Vertigo [ Time Frame: 6 month s ] [ Designated as safety issue: No ]

Secondary Outcome Measures:

Balance [ Time Frame: 6 months ] [ Designated as safety issue: No ]

Enrollment:	149
Study Start Date:	October 1998
Study Completion Date:	June 2003
Primary Completion Date:	June 2003 (Final data collection date for primary outcome measure)

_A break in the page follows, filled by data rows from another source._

-- ==== Sys2Proof/Laws/State.lean ====
section
/-! SUPPORT. One lemma per field per named update of the two units, true by rfl, so that no later proof unfolds a
record update. -/
namespace Sys2Proof.Machine

@[simp] theorem IUnit.seek_start (u : IUnit) (p : Nat) : (u.seek p).start = u.start := rfl
@[simp] theorem IUnit.seek_nlenCheck (u : IUnit) (p : Nat) : (u.seek p).nlenCheck = u.nlenCheck := rfl
@[simp] theorem IUnit.seek_strictPeek (u : IUnit) (p : Nat) : (u.seek p).strictPeek = u.strictPeek := rfl
@[simp] theorem IUnit.seek_inLen (u : IUnit) (p : Nat) : (u.seek p).inLen = u.inLen := rfl
@[simp] theorem IUnit.seek_errKind (u : IUnit) (p : Nat) : (u.seek p).errKind = u.errKind := rfl
@[simp] theorem IUnit.seek_outLen (u : IUnit) (p : Nat) : (u.seek p).outLen = u.outLen := rfl
@[simp] theorem IUnit.seek_phase (u : IUnit) (p : Nat) : (u.seek p).phase = u.phase := rfl
@[simp] theorem IUnit.seek_bitpos (u : IUnit) (p : Nat) : (u.seek p).bitpos = p := rfl
@[simp] theorem IUnit.seek_outlen (u : IUnit) (p : Nat) : (u.seek p).outlen = u.outlen := rfl
@[simp] theorem IUnit.seek_bfinal (u : IUnit) (p : Nat) : (u.seek p).bfinal = u.bfinal := rfl
@[simp] theorem IUnit.seek_btype (u : IUnit) (p : Nat) : (u.seek p).btype = u.btype := rfl
@[simp] theorem IUnit.seek_slen (u : IUnit) (p : Nat) : (u.seek p).slen = u.slen := rfl
@[simp] theorem IUnit.seek_snlen (u : IUnit) (p : Nat) : (u.seek p).snlen = u.snlen := rfl
@[simp] theorem IUnit.seek_hlit (u : IUnit) (p : Nat) : (u.seek p).hlit = u.hlit := rfl
@[simp] theorem IUnit.seek_hdist (u : IUnit) (p : Nat) : (u.seek p).hdist = u.hdist := rfl
@[simp] theorem IUnit.seek_hclen (u : IUnit) (p : Nat) : (u.seek p).hclen = u.hclen := rfl
@[simp] theorem IUnit.seek_lidx (u : IUnit) (p : Nat) : (u.seek p).lidx = u.lidx := rfl
@[simp] theorem IUnit.seek_sym (u : IUnit) (p : Nat) : (u.seek p).sym = u.sym := rfl
@[simp] theorem IUnit.seek_mlen (u : IUnit) (p : Nat) : (u.seek p).mlen = u.mlen := rfl
@[simp] theorem IUnit.seek_dsym (u : IUnit) (p : Nat) : (u.seek p).dsym = u.dsym := rfl
@[simp] theorem IUnit.seek_mdist (u : IUnit) (p : Nat) : (u.seek p).mdist = u.mdist := rfl
@[simp] theorem IUnit.seek_cllen (u : IUnit) (p : Nat) : (u.seek p).cllen = u.cllen := rfl
@[simp] theorem IUnit.seek_llen (u : IUnit) (p : Nat) : (u.seek p).llen = u.llen := rfl
@[simp] theorem IUnit.seek_cltab (u : IUnit) (p : Nat) : (u.seek p).cltab = u.cltab := rfl
@[simp] theorem IUnit.seek_ltab (u : IUnit) (p : Nat) : (u.seek p).ltab = u.ltab := rfl
@[simp] theorem IUnit.seek_dtab (u : IUnit) (p : Nat) : (u.seek p).dtab = u.dtab := rfl
@[simp] theorem IUnit.seek_inp (u : IUnit) (p : Nat) : (u.seek p).inp = u.inp := rfl
@[simp] theorem IUnit.seek_out (u : IUnit) (p : Nat) : (u.seek p).out = u.out := rfl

Arms	Assigned Interventions
Active Comparator: Epley maneuver Three trials in one visit of canalith repositioning maneuver	Behavioral: Epley maneuver Standard passive motion of the head: Dix-Hallpike maneuver, turn head to opposite side, roll over, sit up. Other Name: Canalith repositioning maneuver Behavioral: ShamManeuver Passive movement of the head
Experimental: Semont maneuver Three trials in one visit on the liberatory maneuver.	Behavioral: Semont maneuver Sidelying maneuver, flip over 180 deg, sit up. Other Name: Liberatory maneuver
Experimental: Brandt-Daroff exercises The subject was instructed in performing the standard Brandt Daroff exercise three times per day.	Behavioral: Brandt-Daroff exercises Active exercise. Sidelying to involved side, sidelying to uninvolved side, sit up.
Experimental: Vestibular habituation exercises Standard vertigo habituation exercises, involving head shaking in pitch, roll, yaw and circumduction, sitting and standing, were used.	Behavioral: Vestibular habituation exercises Head shaking exercises in pitch, roll, yaw and circumduction. Titrating from 2 repetitions per exercise to 20 repetitions per exercise, as tolerated.
Sham Comparator: ShamManeuver Slow passive head movement in downward pitch, away from the involved side and thn up again.	Behavioral: ShamManeuver Passive movement of the head

Eligibility

Ages Eligible for Study:	21 Years and older
Genders Eligible for Study:	Both
Accepts Healthy Volunteers:	No

Criteria

Inclusion Criteria:

Patients may be eligible for this study if they:

Are at least 21 years old.
Have a diagnosis of unilateral posterior semicircular canal BPPV according to established clinical test criteria.
Have functional to normal range of motion of the neck and the back.

Exclusion Criteria:

Patients will not be eligible for this study if they:

Have a history of prior ear surgery or prior treatment for BPPV.
Have an orthopedic or connective tissue disorder that impairs functional neck or trunk range of motion.
Have a significant neurological disorder or spinal cord damage.
Are on vestibular suppressant medications.
Have Meniere's disease or acoustic neuromas.

Contacts and Locations

Please refer to this study by its ClinicalTrials.gov identifier: NCT00000359

Locations

United States, Texas
Baylor College of Medicine
Houston, Texas, United States, 77030

Sponsors and Collaborators

Baylor College of Medicine

National Institute on Deafness and Other Communication Disorders (NIDCD)

Investigators

Principal Investigator:

Helen Cohen, EdD

Baylor College of Medicine

More Information

Publications:

Cohen HS, Kimball KT, Stewart MG. Benign paroxysmal positional vertigo and comorbid conditions. ORL J Otorhinolaryngol Relat Spec. 2004;66(1):11-5.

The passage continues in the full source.